With Fitch Ratings forecasting significant liquidity pressures in 2025 and 2026, Ghana is facing increasing economic challenges.
The country’s interest-to-revenue ratio is expected to reach 29 percent and 30 percent, nearly double the average of 16 percent for other emerging African markets.
Economist Dr. Peter Terkper has underscored the serious consequences of these projections, pointing out that Ghana’s high debt levels and history of defaults have heightened its risk profile, resulting in higher borrowing costs.
While Fitch acknowledges the government’s efforts at fiscal consolidation, the agency has emphasized the urgent need for substantial reforms to stabilize the economy and manage its growing debt burdens.
” They are talking about interest revenue ratio estimated at 29 in 2025 and 30% in 2026. Now, when they look at the sovereign ratings, average within Africa. They are saying that this is around 16, so you are going to pay more than double what you are supposed to pay or you are going to pay about half of what you are supposed to pay.
“What it means is that, if you are earning thousand cedis every month, you are going to spend three hundred to pay your debts, then the seven hundred cedis is what you are going to live on. So there will be pressure if your income doesn’t go up.

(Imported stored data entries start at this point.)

/-- Presents waiting requests in order at a moment; those that fit are served (R285, R297). -/
def presentAll (m : Nat) : List VatReq → Dev → Dev
  | [], d => d
  | r :: l, d =>
    let a := vatServe d r.part r.ctx r.tier r.cls r.sub r.mode2 .frame
    match a.2 with
    | .issued h => presentAll m l (serveWait a.1 r h (cycleAt d r.part m))
    | why =>
      let q := metReq a.1 r why
      presentAll m l { q.1 with vat := { q.1.vat with waiting := q.1.vat.waiting ++ [q.2] } }

/-- A Vat instance presents its waiting requests again, in the order of R285 (log entry 109, DEDUCED). -/
def serveWaiting (d : Dev) (i m : Nat) : Dev :=
  let mine := d.vat.waiting.filter fun r => tierInst r.tier == i
  let rest := d.vat.waiting.filter fun r => tierInst r.tier != i
  if mine.isEmpty then d
  else vatSync (presentAll m (sortBy (fun a b => decide (reqPlace d a < reqPlace d b)) mine)
    { d with vat := { d.vat with waiting := rest } })

/-- A request that newly reaches its Vat instance at a moment, after those that wait (R285): the answer. -/
def vatAsk (d : Dev) (r : VatReq) (m : Nat) : Dev × VatAns :=
  vatServe (serveWaiting d (tierInst r.tier) m) r.part r.ctx r.tier r.cls r.sub r.mode2 .frame

/-- The requests of buffer lists that are due before a moment, in the order of R285: moment, place, partition, entry (R197). -/
def listsDue (d : Dev) (m : Nat) : List (Nat × Nat × Nat × Nat) :=
  sortBy (fun a b => decide (a.1 < b.1) || (a.1 == b.1 && decide (a.2.1 < b.2.1)))
    ((List.range 16).flatMap fun p => ((partOf d p).listTodo.filter fun e => decide (momentOf d p e.1 < m)).map fun e =>
      (momentOf d p e.1, listPlace d p, p, e.2))

/-- One request of a buffer list (R197). -/
def listRequest (d : Dev) (e : Nat × Nat × Nat × Nat) : Dev :=
  let p := e.2.2.1
  let pos := e.2.2.2
  let d := modPart d p fun t => { t with listTodo := t.listTodo.filter fun q => q.2 != pos }
  match runImage d p with
  | none => d
  | some (c, _, img, _) => match img.bufList[pos]? with
    | none => d
    | some b =>
      let sub := match b.tier with
        | 0 => (partCombs d p).getD b.comb 0
        | 2 => img.portC
        | 3 => img.portF
        | _ => 0
      let r : VatReq := ⟨.list p pos, p, c, b.tier, b.cls, sub, if b.mode = 1 then b.object else 2 ^ 24 - 1, false,
        cycleAt d p e.1, (false, false)⟩
      let a := vatAsk d r e.1
      match a.2 with
      | .issued h => serveWait a.1 r h (cycleAt d p e.1)
      | why => vatWait a.1 r why

/-- The buffer lists make the requests that are due before a moment. -/
def listsTo (d : Dev) (m : Nat) : Dev := (listsDue d m).foldl listRequest d

/-- The buffer lists make the requests that are due by a cycle of a partition's frame. -/
def listsBy (d : Dev) (p cycle : Nat) : Dev := listsTo d (momentOf d p (cycle + 1))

And so when your interest is increasing and your income is not, then there’s a challenge,” Dr. Terkper said.
Dr. Terkper continued, ” And that is where the real problem is that when Ghana had to default because you have defaulted, you have now become a high-risk country. So if anybody wants to give you money, they will charge you high interest because they don’t know what will happen.
So this is the reason why they are saying that our interest rate revenue ratio is estimated to be as high as 30%, in 2026 and 29% in 2025. So this is the reason your debt levels are high, you going to spend a lot to to borrow because of the risk profile that you have as a country.”